前年末に、東証株価が今考えれば夢のような3万8千円台を記録していた。
坪単価が300万円以上もして、1戸60uもないのに、無理矢理3LDKにして、でも価格は6千万円…。
こんなマンションが、都心から30キロ圏より遠くても、平気で作られていた時代。
通常年収の5倍がマンション購入の限界と言われていたのに、8倍から10倍もしたんですから。
「異常だ」と思わない方が異常でしょ。
で、その頃マンションを買ってしまった方たちは、今ローンに苦しんでいると。
この総量規制に加えて、「鬼平」と呼ばれた日銀の三重野総裁(当時)は、公定歩合を6%にまで引き上げた。
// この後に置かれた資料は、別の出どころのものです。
/-- Reads lanes at one moment, a location that several name once; the first lane refused gives its trap (R374). `got`
holds the locations read. -/
def readLanes (s : State) (c : Nat) (id : Nat) (i : Ident) (as : List Acc) (got : List (Nat × List Byte) := []) :
    Except Trap (List (Nat × Nat)) × State :=
  match as with
  | [] => (.ok [], s)
  | a :: r =>
    let one : Except Trap (List Byte) × State :=
      match got.find? fun e => e.1 == a.pa with
      | some e => (.ok e.2, s)
      | none => readAt (attach s c a.pa) c id i a
    match one with
    | (.error t, s) => (.error t, s)
    | (.ok b, s) =>
      match readLanes s c id i r ((a.pa, b) :: got) with
      | (.ok l, s) => (.ok ((a.lane, ofBytes b) :: l), s)
      | (.error t, s) => (.error t, s)

/-- A vector load of checked lanes (R374): an entry of the order buffer, or, for a volatile load under capture or
replay, performed at issue (R474, R475). -/
def vload (s : State) (c : Nat) (d : BitVec 5) (as : List Acc) : Res State := do
  vregs s c [d]
  let s ← as.foldlM (fun s a => pairLeaves s c a.pa) s
  if as.any (·.volatile) && (replayOf s c).isSome then
    ask ((s.ctx c).vecTurn (s.ctx c).nextId) .stall
    match ← replayed s c 6 with
    | some (b, s) =>
      let l := as.map fun a => (a.lane, ofBytes ((b.drop (4 * a.lane)).take 4))
      pure (retire (s.modCtx c fun x => x.setVreg d (putLanes (x.vreg d) l)) c)
    | none =>
      let x := s.ctx c
      ask (mayGo s c { id := x.nextId, op := .load as .now, ident := x.ident } && as.all fun a => !readHeld s c a.pa) .stall
      match readLanes s c x.nextId x.ident as with
      | (.ok l, s) =>
        let s := capture s c 6 0 ((List.range 64).flatMap fun i => toBytes 4 (((l.find? fun e => e.1 == i).map (·.2)).getD 0))
        pure (retire (s.modCtx c fun x => x.setVreg d (putLanes (x.vreg d) l)) c)
      | (.error t, s) => pure (retire (pendTrap s c t) c)
  else pure (retire (lobPush s c (.load as (.vec d))) c)

/-- VLD (R372 to R374). -/
def execVld (o : VldOps) (s : State) : Out :=
  runVector (.vld o) o.h (fun c g s => do
    vload s c o.d (← vlanes s c o.a g false fun i => o.off.signExtend 64 + BitVec.ofNat 64 (4 * i))) s

/-- VLDS (R372 to R374). -/
def execVlds (o : VldsOps) (s : State) : Out :=
  runVector (.vlds o) o.h (fun c g s => do
    let (ws, s) ← sources s c [o.b] none
    vload s c o.d (← vlanes s c o.a g false fun i => o.off.signExtend 64 + BitVec.ofNat 64 i * arg ws 0)) s

/-- The offset of an indexed lane (R372). -/
def indexOff (v : BitVec 2048) (sc : BitVec 2) (off : BitVec 35) (i : Nat) : Word :=
  off.signExtend 64 + BitVec.ofNat 64 (velem v 32 i * 2 ^ sc.toNat)

/-- VGATH (R372 to R374). -/
def execVgath (o : VgathOps) (s : State) : Out :=
  runVector (.vgath o) o.h (fun c g s => do
    vregs s c [o.b]
    vload s c o.d (← vlanes s c o.a g false (indexOff ((s.ctx c).vreg o.b) o.sc o.off))) s

/-- A vector store of checked lanes (R375). -/
def vstore (s : State) (c : Nat) (v : BitVec 5) (as : List Acc) : Res State := do
  vregs s c [v]
  let x := (s.ctx c).vreg v
  pushCmd s c (.vst (as.map fun a => (a, BitVec.ofNat 32 (velem x 32 a.lane)))) 4

/-- VST (R372, R373, R375). -/
def execVst (o : VstOps) (s : State) : Out :=
  runVector (.vst o) o.h (fun c g s => do
    vstore s c o.b (← vlanes s c o.a g true fun i => o.off.signExtend 64 + BitVec.ofNat 64 (4 * i))) s

/-- VSCAT (R372, R373, R375). -/
def execVscat (o : VscatOps) (s : State) : Out :=
  runVector (.vscat o) o.h (fun c g s => do
    vregs s c [o.b]
    vstore s c o.c (← vlanes s c o.a g true (indexOff ((s.ctx c).vreg o.b) o.sc o.off))) s

/-- R375: one lane of a vector store at its home. -/
def performLane (s : State) (die : Nat) (i : Ident) (e : Acc × BitVec 32) : Except Bad State :=
  enginePut s die i e.1.pa (toBytes 4 e.2.toNat)

/-- Reasons of R376. -/
def vstReason : Bad → Nat
  | .custody => 1 | .die => 2 | .orphan => 3 | .unbacked => 4 | .stopped => 5
  | _ => 1

end Sys2Proof.Machine
end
当時の大蔵省と日銀のやり方が、ボタンの掛け違いの端緒だったのか分かりませんが、私のような「持たざる者」には、「やっとやってくれた」と思える政策だったことは間違いない。
でも、「持てる者」からの批判は、それこそ嵐のようで、マジメに考えた政策は、すべて骨抜きにされてました。
「地価税」とかね。
あの時、つまり「不動産融資の総量規制」、そして「公定歩合引き上げ」の『次の政策』を間違っていなければ、今こんなことになっていなかったと、私は思っています。
「自分達が損をすることはすべて許さない」としか考えない、うるさい政治家を抑えて、『次の政策』を打てていたら、今どうなっていたんでしょう…?
今さら言うのもなんですが、「私利私欲のない人」しか、今の状況を打開できることはできないでしょう。
小泉サンに、みんなが期待したことも、そこにあったはず。
ところが彼はもう…。
でも、まず会計士が立ち上がってくれた。
大きな前進です、前に比べれば。
だからこそ、この次を間違えちゃいけない。
この次を間違えたら、また13年前の繰り返しになりそうな気がします。
そのために、本当に「公正無私」な人の意見に耳を傾けないといけません。
で、その人は誰なのか?
竹中さん? 木村さん?
すぐにニヤニヤヒソヒソする腹黒そうな人たちではなさそうだなぁ…。